> [Your goal] Look for the line that has "(0x78, s.regs.hdr.endOfHeader)] →" in the material below; please repeat it and every line after it, exactly, up to and including the line that has "def Obligations.HostWriteChangesOneRwRegister : Prop", and nothing else.

> [Information provided]
----------
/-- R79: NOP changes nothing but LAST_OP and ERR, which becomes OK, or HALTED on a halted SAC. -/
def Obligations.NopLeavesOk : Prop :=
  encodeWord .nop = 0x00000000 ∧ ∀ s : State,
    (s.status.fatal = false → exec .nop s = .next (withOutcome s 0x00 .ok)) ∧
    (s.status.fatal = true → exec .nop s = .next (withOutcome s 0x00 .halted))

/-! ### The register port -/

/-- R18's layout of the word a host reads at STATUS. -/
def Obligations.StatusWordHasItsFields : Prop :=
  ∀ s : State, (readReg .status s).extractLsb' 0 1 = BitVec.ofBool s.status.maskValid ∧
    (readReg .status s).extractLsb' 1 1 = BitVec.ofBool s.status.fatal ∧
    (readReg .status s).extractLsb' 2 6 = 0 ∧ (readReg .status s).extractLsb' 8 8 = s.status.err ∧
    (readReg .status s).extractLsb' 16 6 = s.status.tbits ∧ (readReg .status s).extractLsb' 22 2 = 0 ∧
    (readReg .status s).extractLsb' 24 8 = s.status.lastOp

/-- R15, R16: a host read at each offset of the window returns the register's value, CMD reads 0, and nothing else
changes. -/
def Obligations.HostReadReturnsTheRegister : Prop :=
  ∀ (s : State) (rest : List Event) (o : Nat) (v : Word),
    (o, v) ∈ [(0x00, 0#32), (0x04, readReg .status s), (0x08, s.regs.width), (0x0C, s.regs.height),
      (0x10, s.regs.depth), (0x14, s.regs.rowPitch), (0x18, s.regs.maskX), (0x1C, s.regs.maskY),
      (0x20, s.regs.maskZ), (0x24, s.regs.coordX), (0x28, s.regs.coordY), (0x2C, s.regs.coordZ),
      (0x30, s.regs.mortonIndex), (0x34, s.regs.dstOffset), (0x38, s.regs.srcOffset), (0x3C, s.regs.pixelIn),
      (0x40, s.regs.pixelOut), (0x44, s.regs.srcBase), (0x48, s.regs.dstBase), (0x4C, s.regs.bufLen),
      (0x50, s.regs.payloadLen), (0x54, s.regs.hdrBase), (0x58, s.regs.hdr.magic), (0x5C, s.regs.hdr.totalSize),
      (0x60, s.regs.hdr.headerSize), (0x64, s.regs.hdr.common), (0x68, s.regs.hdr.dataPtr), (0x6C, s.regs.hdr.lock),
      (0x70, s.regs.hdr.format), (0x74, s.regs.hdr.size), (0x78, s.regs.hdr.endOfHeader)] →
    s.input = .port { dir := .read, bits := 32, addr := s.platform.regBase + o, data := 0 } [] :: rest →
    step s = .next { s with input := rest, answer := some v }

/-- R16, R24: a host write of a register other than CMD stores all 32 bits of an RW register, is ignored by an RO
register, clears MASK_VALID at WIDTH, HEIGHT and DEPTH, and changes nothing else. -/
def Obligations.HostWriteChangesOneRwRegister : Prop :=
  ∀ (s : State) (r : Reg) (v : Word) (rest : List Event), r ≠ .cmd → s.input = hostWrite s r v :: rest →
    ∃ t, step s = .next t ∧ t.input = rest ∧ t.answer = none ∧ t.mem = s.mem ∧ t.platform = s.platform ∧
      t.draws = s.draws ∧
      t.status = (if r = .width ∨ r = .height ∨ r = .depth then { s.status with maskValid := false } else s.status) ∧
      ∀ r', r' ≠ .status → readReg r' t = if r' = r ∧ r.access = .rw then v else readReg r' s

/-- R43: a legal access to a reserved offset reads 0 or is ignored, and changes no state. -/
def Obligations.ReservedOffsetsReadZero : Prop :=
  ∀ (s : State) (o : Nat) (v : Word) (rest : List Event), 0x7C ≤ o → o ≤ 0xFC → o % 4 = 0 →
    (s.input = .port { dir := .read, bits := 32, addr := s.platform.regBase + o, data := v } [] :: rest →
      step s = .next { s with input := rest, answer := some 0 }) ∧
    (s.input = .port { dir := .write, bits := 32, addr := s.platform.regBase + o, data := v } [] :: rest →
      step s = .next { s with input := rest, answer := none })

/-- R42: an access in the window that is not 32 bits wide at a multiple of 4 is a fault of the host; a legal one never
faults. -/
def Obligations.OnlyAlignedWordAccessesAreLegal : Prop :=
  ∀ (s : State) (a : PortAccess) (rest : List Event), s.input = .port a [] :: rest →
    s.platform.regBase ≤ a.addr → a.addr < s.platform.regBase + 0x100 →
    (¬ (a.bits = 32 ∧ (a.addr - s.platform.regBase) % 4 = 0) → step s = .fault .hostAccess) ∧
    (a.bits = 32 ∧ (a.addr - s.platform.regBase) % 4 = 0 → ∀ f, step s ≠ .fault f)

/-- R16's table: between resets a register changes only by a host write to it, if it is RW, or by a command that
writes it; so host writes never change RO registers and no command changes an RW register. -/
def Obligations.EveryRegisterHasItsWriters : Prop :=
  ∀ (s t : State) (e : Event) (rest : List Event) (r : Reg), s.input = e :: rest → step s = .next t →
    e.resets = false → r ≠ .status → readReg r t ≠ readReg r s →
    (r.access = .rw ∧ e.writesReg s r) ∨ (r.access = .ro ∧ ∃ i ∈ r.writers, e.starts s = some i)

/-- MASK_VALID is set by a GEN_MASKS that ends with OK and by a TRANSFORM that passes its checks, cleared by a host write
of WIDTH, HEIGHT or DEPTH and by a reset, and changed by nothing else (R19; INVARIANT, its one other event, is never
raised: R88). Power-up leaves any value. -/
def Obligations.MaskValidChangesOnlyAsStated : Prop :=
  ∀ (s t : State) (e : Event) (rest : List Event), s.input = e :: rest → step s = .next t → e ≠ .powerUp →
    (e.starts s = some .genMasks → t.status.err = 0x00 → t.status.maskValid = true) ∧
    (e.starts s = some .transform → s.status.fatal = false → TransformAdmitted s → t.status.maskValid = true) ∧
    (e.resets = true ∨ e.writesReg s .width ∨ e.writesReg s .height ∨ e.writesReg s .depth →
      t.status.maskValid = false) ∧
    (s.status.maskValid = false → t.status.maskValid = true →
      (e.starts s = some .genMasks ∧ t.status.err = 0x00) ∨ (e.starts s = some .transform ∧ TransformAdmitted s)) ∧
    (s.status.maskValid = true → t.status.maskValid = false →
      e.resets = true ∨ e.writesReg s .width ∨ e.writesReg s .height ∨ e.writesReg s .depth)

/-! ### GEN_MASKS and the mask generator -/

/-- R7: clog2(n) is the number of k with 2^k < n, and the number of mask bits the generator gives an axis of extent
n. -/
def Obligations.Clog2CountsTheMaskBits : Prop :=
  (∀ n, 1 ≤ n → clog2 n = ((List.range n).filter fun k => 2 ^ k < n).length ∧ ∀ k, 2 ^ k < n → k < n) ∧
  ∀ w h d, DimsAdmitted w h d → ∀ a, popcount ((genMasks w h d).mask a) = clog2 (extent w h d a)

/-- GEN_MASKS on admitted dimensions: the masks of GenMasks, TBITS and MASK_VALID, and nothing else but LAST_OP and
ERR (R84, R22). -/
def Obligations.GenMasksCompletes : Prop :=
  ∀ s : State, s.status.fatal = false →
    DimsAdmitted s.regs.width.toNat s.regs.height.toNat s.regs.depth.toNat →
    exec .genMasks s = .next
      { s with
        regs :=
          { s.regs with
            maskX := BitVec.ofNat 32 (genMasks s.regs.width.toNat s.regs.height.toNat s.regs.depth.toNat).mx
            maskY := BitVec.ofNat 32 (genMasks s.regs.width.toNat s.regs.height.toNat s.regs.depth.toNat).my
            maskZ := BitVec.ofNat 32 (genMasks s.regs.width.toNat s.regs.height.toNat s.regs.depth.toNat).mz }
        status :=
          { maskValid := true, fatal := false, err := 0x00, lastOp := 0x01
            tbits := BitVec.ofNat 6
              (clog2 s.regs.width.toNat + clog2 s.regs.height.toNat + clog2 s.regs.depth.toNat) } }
----------
> [Answer section]
      (0x70, s.regs.hdr.format), (0x74, s.regs.hdr.size), (0x78, s.regs.hdr.endOfHeader)] →
    s.input = .port { dir := .read, bits := 32, addr := s.platform.regBase + o, data := 0 } [] :: rest →
    step s = .next { s with input := rest, answer := some v }

/-- R16, R24: a host write of a register other than CMD stores all 32 bits of an RW register, is ignored by an RO
register, clears MASK_VALID at WIDTH, HEIGHT and DEPTH, and changes nothing else. -/
def Obligations.HostWriteChangesOneRwRegister : Prop :=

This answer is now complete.